** Opening GIVEN RECORDS block **

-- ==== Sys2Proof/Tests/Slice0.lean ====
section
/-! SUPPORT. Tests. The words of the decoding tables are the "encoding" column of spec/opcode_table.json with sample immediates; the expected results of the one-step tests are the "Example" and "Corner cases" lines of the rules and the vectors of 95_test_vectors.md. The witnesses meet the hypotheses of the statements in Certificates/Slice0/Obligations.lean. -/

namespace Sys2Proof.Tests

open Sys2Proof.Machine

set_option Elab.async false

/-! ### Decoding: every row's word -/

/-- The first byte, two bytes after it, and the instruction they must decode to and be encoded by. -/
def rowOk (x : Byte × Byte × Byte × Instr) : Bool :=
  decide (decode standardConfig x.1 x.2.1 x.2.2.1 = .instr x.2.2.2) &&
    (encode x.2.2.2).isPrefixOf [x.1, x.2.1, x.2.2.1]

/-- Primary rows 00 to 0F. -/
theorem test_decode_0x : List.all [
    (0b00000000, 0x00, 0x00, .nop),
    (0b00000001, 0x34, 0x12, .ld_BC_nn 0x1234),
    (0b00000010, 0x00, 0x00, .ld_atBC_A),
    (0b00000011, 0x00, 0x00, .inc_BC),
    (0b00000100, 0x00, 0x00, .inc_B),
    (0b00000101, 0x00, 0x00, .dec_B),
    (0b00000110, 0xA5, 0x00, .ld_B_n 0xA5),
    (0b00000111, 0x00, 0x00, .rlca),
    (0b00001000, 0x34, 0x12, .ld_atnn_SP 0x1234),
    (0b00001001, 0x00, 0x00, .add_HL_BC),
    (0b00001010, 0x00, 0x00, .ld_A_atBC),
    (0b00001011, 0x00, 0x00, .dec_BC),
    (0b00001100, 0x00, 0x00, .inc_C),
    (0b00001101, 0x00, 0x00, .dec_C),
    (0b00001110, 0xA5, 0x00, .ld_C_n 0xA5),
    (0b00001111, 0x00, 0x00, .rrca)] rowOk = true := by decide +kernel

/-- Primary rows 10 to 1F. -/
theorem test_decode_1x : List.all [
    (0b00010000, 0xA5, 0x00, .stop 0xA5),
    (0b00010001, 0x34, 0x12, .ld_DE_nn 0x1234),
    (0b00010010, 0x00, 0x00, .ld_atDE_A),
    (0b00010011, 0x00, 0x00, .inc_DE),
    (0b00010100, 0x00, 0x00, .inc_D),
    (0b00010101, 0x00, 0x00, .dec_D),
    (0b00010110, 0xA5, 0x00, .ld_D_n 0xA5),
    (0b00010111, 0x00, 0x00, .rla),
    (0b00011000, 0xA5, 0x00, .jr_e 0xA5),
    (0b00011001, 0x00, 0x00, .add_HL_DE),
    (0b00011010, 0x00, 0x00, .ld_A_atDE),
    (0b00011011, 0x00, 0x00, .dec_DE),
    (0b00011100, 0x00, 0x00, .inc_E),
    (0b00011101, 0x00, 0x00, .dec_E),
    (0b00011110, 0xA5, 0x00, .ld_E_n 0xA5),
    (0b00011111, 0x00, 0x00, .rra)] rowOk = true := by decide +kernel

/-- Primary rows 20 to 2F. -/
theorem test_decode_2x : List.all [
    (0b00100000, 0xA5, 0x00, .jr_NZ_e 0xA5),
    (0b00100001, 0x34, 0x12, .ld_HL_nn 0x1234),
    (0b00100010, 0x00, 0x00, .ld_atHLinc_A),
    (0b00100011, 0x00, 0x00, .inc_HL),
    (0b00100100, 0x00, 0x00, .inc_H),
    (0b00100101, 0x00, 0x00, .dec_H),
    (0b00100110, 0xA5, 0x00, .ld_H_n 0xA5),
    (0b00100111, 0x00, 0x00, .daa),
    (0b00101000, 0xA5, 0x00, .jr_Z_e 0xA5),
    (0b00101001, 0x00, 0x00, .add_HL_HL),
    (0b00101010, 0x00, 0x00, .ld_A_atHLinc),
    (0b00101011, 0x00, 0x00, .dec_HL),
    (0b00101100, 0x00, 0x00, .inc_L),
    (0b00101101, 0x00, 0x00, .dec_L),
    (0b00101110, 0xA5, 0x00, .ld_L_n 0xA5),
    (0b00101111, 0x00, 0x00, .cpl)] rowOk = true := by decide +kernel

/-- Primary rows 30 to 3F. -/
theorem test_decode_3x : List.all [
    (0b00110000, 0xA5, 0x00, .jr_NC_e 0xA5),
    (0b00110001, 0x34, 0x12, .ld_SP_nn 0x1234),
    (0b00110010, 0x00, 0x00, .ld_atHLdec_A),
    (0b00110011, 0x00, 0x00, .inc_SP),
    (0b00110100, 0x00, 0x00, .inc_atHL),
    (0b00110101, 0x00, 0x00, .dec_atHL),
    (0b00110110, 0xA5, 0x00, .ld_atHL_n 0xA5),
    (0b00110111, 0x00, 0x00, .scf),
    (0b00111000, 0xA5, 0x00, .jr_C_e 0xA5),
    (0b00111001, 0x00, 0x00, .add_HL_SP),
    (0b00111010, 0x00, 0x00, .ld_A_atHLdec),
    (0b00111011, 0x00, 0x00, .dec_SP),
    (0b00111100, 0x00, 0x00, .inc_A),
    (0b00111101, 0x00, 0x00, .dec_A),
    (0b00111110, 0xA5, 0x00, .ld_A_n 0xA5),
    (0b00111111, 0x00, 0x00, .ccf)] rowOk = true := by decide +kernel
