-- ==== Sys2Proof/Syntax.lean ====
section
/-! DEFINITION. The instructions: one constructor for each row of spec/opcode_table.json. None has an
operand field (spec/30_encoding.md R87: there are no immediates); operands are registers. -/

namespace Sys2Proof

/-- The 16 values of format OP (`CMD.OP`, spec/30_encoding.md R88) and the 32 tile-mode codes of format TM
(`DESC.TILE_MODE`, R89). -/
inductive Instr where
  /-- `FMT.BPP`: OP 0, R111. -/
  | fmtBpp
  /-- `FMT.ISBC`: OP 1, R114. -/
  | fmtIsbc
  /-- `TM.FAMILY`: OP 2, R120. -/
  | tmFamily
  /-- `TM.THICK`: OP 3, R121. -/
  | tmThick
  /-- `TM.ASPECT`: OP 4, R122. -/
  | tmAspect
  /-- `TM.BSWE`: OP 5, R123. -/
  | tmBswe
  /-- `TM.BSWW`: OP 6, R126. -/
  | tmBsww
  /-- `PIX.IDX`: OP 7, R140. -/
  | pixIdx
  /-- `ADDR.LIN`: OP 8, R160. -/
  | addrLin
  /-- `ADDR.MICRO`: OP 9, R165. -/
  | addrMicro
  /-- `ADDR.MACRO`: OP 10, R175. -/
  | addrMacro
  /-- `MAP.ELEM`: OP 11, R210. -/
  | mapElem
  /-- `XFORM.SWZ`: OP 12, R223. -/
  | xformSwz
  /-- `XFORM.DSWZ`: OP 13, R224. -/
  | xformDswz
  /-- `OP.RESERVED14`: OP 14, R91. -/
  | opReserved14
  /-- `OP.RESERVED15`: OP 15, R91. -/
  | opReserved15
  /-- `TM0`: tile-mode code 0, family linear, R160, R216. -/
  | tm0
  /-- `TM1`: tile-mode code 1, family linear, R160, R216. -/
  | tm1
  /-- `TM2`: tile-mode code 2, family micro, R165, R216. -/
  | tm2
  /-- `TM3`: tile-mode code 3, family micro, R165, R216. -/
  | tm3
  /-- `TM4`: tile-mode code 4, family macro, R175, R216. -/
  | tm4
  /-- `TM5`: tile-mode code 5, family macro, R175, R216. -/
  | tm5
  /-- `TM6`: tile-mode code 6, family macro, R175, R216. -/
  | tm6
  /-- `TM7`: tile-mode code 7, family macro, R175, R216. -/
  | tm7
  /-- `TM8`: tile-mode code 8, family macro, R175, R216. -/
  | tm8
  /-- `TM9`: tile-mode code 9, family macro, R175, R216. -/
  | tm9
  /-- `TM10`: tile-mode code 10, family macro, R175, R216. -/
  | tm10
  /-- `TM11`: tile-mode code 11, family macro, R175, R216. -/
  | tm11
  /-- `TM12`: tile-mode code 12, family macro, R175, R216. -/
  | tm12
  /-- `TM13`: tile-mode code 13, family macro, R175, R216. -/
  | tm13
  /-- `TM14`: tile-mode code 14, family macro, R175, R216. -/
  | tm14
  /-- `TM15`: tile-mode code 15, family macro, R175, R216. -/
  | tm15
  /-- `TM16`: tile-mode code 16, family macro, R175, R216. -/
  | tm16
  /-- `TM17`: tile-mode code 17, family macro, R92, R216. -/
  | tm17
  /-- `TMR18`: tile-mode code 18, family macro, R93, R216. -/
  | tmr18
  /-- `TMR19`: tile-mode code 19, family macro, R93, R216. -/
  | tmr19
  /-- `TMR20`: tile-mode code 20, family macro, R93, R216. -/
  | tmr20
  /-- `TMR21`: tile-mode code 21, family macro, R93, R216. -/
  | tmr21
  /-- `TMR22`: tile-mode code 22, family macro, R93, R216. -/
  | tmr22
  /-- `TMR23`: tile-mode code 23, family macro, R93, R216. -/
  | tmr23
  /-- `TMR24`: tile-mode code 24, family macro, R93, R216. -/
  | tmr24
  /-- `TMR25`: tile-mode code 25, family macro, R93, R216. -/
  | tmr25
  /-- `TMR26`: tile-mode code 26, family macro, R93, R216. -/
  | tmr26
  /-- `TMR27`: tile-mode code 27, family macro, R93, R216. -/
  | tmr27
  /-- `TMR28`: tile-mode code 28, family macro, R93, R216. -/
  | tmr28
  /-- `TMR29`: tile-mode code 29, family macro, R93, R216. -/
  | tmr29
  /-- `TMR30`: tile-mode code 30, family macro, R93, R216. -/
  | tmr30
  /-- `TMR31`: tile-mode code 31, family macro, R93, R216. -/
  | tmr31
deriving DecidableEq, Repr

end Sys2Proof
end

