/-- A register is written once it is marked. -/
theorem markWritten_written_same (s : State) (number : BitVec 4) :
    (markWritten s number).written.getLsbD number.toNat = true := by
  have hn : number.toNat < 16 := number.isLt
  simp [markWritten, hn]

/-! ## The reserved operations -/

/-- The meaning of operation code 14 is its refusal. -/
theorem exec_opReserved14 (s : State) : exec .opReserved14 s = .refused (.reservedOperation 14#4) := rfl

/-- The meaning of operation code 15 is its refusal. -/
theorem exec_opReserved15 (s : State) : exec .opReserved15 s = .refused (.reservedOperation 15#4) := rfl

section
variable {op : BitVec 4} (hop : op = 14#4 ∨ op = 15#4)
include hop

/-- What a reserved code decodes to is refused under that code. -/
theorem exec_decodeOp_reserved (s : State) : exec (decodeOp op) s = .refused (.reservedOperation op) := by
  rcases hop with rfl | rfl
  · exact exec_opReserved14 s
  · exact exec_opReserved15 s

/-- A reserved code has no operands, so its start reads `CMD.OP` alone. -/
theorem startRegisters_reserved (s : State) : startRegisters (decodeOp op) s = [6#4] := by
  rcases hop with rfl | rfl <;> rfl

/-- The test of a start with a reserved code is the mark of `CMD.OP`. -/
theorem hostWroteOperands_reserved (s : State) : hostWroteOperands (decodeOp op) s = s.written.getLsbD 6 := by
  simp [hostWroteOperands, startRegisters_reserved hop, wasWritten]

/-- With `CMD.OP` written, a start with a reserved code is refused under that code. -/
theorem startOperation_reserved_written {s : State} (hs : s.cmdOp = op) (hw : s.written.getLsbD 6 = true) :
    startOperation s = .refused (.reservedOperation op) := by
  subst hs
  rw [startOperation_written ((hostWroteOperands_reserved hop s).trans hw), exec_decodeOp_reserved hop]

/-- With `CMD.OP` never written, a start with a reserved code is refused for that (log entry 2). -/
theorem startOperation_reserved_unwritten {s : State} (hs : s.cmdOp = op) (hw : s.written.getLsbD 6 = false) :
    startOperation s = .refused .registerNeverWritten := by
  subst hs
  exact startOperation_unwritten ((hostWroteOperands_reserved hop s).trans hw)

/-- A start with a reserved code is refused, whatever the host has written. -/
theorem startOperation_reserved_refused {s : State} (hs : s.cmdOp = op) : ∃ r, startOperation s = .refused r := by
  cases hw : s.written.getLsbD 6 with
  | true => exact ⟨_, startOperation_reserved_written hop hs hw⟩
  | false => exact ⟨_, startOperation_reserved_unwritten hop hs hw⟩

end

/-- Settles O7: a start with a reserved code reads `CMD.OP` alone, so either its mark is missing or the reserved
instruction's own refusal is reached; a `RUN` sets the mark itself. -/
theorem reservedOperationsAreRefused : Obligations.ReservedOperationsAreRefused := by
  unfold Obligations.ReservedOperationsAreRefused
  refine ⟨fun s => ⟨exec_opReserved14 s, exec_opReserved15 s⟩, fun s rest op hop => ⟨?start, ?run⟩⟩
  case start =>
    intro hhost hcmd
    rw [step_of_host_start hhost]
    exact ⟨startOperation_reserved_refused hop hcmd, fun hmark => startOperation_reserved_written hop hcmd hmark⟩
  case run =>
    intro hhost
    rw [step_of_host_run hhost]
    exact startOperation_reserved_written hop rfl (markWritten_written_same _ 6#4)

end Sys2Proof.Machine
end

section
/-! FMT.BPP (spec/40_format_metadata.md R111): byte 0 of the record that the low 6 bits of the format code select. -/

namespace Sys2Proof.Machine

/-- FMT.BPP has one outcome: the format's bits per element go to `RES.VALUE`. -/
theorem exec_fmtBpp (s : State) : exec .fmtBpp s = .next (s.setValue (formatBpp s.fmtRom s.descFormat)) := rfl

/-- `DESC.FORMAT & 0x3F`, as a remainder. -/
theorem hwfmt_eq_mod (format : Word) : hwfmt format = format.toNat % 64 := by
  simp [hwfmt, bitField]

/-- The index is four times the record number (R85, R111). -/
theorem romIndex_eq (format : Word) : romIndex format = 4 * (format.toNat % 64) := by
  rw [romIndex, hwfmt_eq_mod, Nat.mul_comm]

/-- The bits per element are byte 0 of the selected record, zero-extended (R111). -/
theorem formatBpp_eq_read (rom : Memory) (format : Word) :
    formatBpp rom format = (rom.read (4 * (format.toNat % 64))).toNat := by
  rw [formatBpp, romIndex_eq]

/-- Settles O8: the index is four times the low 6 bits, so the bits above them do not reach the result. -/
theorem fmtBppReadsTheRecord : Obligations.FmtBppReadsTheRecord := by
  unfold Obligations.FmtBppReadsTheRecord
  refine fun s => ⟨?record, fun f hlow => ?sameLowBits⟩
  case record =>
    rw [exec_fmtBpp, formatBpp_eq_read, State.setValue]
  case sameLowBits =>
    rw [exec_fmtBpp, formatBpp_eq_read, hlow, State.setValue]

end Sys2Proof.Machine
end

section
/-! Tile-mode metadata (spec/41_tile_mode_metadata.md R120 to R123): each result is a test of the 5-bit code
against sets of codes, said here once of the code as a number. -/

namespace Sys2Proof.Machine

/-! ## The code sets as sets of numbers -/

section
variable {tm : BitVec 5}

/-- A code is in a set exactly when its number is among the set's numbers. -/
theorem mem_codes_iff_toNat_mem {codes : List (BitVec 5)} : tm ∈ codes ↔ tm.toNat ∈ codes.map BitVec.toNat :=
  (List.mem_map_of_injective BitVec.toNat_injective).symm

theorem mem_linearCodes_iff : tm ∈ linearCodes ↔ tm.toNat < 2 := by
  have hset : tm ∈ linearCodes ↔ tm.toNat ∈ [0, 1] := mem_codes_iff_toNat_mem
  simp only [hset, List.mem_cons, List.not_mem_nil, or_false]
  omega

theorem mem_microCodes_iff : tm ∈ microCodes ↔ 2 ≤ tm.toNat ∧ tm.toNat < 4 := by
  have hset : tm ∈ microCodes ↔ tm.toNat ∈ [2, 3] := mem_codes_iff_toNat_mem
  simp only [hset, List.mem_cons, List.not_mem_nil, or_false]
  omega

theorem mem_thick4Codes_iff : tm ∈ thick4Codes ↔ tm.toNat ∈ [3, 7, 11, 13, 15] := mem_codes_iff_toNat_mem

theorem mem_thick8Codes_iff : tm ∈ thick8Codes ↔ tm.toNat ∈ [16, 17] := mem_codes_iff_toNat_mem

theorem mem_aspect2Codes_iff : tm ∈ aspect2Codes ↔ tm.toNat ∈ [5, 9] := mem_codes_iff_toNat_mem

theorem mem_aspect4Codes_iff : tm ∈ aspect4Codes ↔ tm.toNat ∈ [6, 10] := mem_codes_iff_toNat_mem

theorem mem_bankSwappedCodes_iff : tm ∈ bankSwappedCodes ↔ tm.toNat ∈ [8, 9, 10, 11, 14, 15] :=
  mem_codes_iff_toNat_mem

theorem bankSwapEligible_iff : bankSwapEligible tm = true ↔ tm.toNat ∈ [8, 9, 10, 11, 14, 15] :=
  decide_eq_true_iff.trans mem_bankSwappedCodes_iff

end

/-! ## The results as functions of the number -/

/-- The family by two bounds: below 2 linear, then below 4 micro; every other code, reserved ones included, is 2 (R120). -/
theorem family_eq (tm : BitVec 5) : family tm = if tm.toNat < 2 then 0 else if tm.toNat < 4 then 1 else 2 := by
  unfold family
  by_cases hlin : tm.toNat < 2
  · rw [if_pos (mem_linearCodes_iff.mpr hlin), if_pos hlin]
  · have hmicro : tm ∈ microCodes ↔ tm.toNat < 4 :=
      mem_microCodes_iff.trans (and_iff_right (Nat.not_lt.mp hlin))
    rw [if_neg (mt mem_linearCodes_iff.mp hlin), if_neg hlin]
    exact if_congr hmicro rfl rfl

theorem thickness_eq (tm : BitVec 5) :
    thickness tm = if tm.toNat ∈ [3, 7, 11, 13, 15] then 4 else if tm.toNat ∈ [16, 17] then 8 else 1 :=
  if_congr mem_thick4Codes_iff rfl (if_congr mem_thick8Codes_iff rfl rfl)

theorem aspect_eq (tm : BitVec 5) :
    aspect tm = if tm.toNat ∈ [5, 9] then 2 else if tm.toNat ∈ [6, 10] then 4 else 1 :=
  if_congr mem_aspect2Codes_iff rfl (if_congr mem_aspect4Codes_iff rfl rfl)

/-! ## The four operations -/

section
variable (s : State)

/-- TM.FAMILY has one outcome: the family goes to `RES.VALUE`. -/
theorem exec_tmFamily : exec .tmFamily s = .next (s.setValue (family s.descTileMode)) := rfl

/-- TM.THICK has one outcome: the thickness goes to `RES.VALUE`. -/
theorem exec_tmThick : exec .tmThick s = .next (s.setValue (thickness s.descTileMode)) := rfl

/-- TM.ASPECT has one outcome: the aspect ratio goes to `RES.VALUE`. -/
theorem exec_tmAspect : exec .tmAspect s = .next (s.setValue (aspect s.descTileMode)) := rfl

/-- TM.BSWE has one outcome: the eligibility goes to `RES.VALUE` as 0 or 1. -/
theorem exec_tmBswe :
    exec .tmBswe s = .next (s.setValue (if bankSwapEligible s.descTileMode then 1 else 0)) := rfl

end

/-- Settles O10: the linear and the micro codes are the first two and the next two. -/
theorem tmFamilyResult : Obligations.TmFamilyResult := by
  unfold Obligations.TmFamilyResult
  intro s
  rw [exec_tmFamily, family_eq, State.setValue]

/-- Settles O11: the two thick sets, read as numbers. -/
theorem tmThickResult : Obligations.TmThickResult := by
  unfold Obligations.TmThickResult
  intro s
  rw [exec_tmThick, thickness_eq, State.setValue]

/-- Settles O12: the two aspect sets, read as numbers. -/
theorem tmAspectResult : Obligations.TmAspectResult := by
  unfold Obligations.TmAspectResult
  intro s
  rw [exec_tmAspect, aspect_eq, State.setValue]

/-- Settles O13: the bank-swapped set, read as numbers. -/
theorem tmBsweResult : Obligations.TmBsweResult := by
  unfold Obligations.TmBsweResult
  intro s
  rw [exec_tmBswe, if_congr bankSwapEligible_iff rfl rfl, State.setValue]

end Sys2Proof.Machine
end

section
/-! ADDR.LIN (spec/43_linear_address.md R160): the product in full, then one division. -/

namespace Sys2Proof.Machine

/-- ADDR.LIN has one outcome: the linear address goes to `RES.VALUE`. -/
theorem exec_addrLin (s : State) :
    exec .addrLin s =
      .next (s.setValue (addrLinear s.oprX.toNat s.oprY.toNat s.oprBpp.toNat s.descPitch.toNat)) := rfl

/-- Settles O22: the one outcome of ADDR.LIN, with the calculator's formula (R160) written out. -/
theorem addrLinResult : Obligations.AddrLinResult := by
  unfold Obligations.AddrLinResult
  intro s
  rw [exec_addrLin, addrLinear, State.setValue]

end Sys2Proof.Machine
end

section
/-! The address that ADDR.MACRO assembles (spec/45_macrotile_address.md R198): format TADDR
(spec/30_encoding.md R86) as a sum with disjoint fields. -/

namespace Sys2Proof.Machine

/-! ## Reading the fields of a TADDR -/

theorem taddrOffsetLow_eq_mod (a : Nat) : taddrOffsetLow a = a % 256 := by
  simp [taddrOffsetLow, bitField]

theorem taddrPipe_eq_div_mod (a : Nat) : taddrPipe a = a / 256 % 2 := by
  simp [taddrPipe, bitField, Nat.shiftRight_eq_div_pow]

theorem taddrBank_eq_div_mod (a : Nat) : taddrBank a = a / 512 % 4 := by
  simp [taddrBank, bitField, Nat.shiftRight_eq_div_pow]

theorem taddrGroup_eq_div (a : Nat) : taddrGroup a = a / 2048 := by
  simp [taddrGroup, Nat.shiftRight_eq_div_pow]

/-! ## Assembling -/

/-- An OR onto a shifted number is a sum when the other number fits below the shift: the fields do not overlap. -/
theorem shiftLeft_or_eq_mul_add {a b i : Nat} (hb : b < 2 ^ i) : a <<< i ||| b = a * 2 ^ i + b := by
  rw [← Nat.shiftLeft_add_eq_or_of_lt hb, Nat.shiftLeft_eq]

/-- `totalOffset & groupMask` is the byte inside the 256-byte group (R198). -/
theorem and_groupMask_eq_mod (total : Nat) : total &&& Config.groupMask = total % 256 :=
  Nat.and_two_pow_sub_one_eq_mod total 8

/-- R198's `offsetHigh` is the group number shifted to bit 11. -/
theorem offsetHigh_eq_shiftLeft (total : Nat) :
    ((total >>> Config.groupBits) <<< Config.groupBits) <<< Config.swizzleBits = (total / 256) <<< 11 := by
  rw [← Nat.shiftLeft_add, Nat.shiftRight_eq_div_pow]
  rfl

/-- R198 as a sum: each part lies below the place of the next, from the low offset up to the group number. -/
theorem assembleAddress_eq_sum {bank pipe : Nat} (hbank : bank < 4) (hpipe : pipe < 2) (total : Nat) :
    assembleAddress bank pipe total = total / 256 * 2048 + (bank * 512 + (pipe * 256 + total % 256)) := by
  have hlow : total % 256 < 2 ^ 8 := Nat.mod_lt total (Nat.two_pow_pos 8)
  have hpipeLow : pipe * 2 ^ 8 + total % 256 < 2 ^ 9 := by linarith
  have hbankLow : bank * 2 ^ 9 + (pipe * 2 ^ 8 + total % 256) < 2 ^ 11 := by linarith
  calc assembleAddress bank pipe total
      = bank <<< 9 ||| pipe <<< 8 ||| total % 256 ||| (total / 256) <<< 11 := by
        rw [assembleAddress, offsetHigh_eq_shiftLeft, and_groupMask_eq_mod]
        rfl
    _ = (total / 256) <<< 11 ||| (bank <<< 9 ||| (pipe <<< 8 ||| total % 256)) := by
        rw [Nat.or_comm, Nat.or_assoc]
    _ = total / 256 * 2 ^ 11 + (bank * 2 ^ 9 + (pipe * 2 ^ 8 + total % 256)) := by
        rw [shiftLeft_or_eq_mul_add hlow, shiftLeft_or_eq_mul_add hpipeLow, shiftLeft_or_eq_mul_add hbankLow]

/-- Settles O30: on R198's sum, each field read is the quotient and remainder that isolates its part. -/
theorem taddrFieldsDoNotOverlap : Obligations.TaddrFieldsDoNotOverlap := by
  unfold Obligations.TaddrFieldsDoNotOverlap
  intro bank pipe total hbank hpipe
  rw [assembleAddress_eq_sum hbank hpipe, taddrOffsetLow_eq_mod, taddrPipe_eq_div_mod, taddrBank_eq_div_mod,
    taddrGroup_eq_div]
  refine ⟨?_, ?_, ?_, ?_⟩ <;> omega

** Closing GIVEN RECORDS block **

TASK DIRECTIONS:
Find "(0b00010001, 0x34, 0x12, .ld_DE_nn" in the entries above and copy that whole line exactly, then each line after it through the line that contains "(0b00101000, 0xA5, 0x00, .jr_Z_e".

RESULT FOR THIS TASK:
    (0b00010001, 0x34, 0x12, .ld_DE_nn 0x1234),
    (0b00010010, 0x00, 0x00, .ld_atDE_A),
    (0b00010011, 0x00, 0x00, .inc_DE),
    (0b00010100, 0x00, 0x00, .inc_D),
    (0b00010101, 0x00, 0x00, .dec_D),
    (0b00010110, 0xA5, 0x00, .ld_D_n 0xA5),
    (0b00010111, 0x00, 0x00, .rla),
    (0b00011000, 0xA5, 0x00, .jr_e 0xA5),
    (0b00011001, 0x00, 0x00, .add_HL_DE),
    (0b00011010, 0x00, 0x00, .ld_A_atDE),
    (0b00011011, 0x00, 0x00, .dec_DE),
    (0b00011100, 0x00, 0x00, .inc_E),
    (0b00011101, 0x00, 0x00, .dec_E),
    (0b00011110, 0xA5, 0x00, .ld_E_n 0xA5),
    (0b00011111, 0x00, 0x00, .rra)] rowOk = true := by decide +kernel

/-- Primary rows 20 to 2F. -/
theorem test_decode_2x : List.all [
    (0b00100000, 0xA5, 0x00, .jr_NZ_e 0xA5),
    (0b00100001, 0x34, 0x12, .ld_HL_nn 0x1234),
    (0b00100010, 0x00, 0x00, .ld_atHLinc_A),
    (0b00100011, 0x00, 0x00, .inc_HL),
    (0b00100100, 0x00, 0x00, .inc_H),
    (0b00100101, 0x00, 0x00, .dec_H),
    (0b00100110, 0xA5, 0x00, .ld_H_n 0xA5),
    (0b00100111, 0x00, 0x00, .daa),
    (0b00101000, 0xA5, 0x00, .jr_Z_e 0xA5),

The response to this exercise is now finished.